** DATASET ENTRIES follows **

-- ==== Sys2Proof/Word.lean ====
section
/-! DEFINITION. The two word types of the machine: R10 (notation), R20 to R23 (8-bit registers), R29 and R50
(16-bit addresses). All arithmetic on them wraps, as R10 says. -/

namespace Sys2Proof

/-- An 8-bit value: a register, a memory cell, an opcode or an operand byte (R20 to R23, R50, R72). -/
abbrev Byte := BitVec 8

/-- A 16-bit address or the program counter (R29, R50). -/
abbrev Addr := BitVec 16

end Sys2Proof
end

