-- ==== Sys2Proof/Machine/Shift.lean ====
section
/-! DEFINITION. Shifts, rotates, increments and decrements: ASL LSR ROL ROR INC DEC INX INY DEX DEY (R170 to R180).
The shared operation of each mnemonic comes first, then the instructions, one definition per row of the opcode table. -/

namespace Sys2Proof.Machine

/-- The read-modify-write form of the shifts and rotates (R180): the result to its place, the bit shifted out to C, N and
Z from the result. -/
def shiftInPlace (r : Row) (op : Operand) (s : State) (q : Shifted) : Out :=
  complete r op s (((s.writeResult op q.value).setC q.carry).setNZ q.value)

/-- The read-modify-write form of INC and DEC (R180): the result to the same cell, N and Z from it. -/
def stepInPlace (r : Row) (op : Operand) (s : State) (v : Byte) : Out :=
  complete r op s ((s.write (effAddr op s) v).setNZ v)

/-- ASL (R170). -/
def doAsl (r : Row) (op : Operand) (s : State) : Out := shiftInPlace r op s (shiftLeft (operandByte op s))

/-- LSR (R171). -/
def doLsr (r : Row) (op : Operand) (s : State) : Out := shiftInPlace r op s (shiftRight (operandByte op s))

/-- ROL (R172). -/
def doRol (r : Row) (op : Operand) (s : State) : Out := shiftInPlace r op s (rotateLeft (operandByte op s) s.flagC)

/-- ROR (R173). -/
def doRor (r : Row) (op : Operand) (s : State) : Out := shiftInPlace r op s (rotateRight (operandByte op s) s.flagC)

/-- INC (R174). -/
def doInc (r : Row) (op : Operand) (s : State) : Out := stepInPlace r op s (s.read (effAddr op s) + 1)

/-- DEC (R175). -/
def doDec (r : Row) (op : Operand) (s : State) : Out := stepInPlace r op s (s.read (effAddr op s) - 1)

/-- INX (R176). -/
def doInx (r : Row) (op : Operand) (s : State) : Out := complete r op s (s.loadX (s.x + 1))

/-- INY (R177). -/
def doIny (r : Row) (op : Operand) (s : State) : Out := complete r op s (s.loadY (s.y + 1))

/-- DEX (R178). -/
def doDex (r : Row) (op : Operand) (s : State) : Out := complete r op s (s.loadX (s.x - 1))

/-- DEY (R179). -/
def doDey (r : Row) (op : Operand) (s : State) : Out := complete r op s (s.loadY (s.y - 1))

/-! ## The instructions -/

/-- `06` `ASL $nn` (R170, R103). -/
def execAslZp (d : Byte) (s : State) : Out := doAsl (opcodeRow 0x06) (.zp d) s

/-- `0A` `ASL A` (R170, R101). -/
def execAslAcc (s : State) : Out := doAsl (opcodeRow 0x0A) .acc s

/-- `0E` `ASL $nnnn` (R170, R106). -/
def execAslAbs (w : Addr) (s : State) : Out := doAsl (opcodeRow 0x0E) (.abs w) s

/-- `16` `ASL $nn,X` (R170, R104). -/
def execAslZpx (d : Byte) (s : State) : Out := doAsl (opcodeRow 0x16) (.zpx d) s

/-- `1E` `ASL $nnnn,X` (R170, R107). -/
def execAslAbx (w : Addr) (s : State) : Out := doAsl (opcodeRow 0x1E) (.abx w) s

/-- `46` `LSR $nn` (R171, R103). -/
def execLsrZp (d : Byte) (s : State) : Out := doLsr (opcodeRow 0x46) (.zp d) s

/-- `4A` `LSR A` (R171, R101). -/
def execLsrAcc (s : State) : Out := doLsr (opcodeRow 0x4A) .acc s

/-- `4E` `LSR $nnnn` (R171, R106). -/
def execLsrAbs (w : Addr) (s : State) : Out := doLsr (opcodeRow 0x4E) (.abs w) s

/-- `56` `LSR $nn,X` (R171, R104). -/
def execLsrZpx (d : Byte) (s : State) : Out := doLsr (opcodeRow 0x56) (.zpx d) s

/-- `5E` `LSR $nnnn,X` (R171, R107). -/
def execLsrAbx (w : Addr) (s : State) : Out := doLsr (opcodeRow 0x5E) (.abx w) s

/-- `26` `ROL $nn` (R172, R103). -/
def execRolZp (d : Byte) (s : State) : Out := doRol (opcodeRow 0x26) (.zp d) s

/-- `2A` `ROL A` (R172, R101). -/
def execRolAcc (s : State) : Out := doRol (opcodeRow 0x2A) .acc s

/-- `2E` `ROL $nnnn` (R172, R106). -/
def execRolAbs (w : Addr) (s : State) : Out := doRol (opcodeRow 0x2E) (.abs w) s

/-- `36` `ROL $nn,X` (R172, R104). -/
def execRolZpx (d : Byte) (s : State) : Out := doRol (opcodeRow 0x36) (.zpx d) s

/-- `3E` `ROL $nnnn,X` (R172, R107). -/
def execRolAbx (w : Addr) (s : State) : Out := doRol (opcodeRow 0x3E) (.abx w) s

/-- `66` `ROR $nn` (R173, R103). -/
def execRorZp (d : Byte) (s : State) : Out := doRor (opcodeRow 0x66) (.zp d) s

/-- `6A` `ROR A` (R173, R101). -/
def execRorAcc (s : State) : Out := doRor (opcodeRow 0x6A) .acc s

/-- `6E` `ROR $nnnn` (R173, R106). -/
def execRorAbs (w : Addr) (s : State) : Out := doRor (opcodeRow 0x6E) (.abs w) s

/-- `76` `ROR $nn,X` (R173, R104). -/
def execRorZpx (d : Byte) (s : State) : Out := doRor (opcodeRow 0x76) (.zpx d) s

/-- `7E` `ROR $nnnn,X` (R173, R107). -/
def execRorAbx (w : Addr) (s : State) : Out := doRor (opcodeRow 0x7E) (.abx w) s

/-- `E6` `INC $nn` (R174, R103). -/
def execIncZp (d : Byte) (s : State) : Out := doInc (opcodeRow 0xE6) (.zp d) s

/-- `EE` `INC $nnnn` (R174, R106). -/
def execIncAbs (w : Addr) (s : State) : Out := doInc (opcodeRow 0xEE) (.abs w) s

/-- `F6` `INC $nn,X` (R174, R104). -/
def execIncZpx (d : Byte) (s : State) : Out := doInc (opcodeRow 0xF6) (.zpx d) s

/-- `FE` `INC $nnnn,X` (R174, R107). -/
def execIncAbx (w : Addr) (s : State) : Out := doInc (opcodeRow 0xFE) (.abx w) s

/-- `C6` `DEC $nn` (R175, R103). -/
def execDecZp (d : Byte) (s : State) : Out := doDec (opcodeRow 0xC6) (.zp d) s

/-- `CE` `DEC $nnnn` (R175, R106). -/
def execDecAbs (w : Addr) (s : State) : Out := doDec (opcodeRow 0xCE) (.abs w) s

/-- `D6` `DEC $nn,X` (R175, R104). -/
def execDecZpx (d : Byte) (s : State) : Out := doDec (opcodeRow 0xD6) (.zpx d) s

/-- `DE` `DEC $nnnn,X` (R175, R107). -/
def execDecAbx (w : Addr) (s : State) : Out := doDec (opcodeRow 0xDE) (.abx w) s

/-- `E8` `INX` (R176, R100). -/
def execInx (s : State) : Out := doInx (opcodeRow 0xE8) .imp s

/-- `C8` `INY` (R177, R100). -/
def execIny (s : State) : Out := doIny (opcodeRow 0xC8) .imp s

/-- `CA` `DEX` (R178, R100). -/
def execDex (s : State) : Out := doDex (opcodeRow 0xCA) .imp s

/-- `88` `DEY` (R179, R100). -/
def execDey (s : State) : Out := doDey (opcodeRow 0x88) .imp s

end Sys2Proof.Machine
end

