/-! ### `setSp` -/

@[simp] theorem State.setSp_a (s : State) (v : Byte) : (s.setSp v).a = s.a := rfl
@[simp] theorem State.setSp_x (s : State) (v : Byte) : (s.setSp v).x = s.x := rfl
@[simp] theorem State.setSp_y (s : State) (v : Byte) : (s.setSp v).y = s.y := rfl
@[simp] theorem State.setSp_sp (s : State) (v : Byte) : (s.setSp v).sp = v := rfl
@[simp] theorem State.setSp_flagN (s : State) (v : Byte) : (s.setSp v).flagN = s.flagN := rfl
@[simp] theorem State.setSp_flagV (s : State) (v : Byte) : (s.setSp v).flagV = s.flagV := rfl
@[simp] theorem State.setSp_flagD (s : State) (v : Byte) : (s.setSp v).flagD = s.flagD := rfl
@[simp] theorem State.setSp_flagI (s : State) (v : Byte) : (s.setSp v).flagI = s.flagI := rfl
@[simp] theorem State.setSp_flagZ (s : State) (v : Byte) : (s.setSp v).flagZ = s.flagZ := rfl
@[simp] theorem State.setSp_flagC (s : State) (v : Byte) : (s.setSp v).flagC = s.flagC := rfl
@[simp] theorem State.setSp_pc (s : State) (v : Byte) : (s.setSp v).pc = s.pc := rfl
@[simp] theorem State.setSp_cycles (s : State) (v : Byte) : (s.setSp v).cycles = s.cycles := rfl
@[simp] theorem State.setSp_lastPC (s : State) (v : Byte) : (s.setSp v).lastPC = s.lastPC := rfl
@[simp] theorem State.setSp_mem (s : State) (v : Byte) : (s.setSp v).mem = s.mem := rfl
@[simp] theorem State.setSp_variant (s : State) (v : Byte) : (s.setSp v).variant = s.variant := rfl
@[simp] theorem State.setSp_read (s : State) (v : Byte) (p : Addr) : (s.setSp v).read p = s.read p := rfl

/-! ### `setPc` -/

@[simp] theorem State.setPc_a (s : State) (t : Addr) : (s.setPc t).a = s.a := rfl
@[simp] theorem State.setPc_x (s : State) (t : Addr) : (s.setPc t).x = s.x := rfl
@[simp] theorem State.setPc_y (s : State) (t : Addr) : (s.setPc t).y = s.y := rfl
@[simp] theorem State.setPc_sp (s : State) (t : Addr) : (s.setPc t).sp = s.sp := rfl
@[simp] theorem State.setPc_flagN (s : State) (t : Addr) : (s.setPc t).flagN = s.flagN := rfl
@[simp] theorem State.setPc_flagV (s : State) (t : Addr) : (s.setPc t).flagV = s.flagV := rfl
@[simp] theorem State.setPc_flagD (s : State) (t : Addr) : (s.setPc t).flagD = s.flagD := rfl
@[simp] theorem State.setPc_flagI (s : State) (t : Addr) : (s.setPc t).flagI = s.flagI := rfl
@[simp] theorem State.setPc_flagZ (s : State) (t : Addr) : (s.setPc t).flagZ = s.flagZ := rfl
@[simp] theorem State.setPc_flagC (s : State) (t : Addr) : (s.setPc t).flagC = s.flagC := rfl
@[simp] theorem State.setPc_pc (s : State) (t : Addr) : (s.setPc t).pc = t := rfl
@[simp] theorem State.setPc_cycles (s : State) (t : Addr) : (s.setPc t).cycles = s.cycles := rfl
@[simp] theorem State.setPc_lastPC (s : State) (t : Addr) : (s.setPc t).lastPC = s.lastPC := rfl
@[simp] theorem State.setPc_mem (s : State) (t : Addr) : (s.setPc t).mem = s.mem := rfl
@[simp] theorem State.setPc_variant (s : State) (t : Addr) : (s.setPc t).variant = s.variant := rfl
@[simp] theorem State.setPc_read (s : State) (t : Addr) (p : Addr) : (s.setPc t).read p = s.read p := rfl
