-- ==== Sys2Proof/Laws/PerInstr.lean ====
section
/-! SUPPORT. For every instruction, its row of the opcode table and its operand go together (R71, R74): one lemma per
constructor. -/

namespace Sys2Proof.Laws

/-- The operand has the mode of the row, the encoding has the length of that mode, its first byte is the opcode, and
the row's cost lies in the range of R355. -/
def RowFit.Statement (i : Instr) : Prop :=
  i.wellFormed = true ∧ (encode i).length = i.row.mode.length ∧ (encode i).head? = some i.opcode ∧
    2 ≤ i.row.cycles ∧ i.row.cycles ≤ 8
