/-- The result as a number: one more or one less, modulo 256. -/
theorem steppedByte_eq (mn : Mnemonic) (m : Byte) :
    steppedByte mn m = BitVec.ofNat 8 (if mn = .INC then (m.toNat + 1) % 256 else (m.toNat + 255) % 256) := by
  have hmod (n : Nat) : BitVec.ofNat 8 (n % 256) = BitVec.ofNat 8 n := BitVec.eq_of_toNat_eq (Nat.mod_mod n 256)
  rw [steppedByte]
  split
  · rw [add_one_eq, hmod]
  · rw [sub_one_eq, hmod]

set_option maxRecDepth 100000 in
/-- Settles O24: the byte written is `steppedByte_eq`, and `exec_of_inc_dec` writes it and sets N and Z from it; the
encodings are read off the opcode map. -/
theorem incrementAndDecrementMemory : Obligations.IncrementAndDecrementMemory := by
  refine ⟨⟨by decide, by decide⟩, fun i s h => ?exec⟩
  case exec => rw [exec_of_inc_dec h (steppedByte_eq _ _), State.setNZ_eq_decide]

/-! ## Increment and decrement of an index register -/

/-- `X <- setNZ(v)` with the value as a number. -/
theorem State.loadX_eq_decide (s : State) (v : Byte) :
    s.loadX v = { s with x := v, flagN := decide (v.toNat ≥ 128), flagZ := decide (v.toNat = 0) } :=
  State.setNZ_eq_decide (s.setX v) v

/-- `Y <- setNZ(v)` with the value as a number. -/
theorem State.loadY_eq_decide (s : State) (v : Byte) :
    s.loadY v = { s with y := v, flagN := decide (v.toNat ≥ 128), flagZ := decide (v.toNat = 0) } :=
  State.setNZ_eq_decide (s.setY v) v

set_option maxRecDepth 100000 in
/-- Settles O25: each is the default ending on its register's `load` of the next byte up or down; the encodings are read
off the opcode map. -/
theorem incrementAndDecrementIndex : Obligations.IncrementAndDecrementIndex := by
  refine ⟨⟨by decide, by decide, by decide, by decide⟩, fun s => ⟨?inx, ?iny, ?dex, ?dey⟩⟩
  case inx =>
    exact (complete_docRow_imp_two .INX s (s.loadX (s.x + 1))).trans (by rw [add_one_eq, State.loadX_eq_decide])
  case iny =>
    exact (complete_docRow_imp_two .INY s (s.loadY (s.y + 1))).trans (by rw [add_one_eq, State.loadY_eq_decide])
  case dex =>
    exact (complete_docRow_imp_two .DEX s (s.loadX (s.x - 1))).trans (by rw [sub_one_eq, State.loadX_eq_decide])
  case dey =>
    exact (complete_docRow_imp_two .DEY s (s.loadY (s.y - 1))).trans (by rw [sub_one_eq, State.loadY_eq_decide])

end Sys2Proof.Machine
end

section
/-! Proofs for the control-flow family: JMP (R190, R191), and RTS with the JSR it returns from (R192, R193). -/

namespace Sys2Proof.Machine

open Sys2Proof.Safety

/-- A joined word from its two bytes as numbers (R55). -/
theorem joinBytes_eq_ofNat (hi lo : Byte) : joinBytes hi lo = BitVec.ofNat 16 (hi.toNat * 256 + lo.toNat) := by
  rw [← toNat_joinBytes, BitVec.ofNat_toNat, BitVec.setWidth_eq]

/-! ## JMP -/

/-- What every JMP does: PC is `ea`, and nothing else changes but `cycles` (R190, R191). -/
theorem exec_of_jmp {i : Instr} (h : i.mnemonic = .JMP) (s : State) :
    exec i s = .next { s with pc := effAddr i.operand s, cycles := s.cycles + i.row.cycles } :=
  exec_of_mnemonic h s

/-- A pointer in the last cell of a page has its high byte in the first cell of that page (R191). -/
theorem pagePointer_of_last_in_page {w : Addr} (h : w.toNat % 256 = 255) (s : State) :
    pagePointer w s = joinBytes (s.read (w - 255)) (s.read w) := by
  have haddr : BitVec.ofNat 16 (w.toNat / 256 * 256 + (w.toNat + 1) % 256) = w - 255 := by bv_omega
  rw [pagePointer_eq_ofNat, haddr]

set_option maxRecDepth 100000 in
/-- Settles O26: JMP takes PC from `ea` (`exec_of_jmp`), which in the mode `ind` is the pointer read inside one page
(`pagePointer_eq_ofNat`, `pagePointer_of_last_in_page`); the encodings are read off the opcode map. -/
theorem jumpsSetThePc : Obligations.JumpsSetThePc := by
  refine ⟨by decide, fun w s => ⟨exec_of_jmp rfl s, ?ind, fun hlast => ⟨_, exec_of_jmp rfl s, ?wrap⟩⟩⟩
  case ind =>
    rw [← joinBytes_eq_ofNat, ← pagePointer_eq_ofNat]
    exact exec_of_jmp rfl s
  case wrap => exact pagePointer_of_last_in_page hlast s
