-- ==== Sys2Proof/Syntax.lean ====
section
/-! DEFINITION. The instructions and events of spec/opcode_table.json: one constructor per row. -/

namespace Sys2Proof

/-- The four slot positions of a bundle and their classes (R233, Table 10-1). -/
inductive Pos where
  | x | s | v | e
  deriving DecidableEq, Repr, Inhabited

** End of DATASET ENTRIES **

### WORK INSTRUCTION
Quote exactly the first line of the entries and every line after it, stopping with the line that contains "Z from the result. -/".

### ANSWER TO THIS PROBLEM
-- ==== Sys2Proof/Word.lean ====
section
/-! DEFINITION. The two word types of the machine: R10 (notation), R20 to R23 (8-bit registers), R29 and R50
(16-bit addresses). All arithmetic on them wraps, as R10 says. -/

namespace Sys2Proof

/-- An 8-bit value: a register, a memory cell, an opcode or an operand byte (R20 to R23, R50, R72). -/
abbrev Byte := BitVec 8

/-- A 16-bit address or the program counter (R29, R50). -/
abbrev Addr := BitVec 16

end Sys2Proof
end

-- ==== Sys2Proof/Machine/Shift.lean ====
section
/-! DEFINITION. Shifts, rotates, increments and decrements: ASL LSR ROL ROR INC DEC INX INY DEX DEY (R170 to R180).
The shared operation of each mnemonic comes first, then the instructions, one definition per row of the opcode table. -/

namespace Sys2Proof.Machine

/-- The read-modify-write form of the shifts and rotates (R180): the result to its place, the bit shifted out to C, N and
Z from the result. -/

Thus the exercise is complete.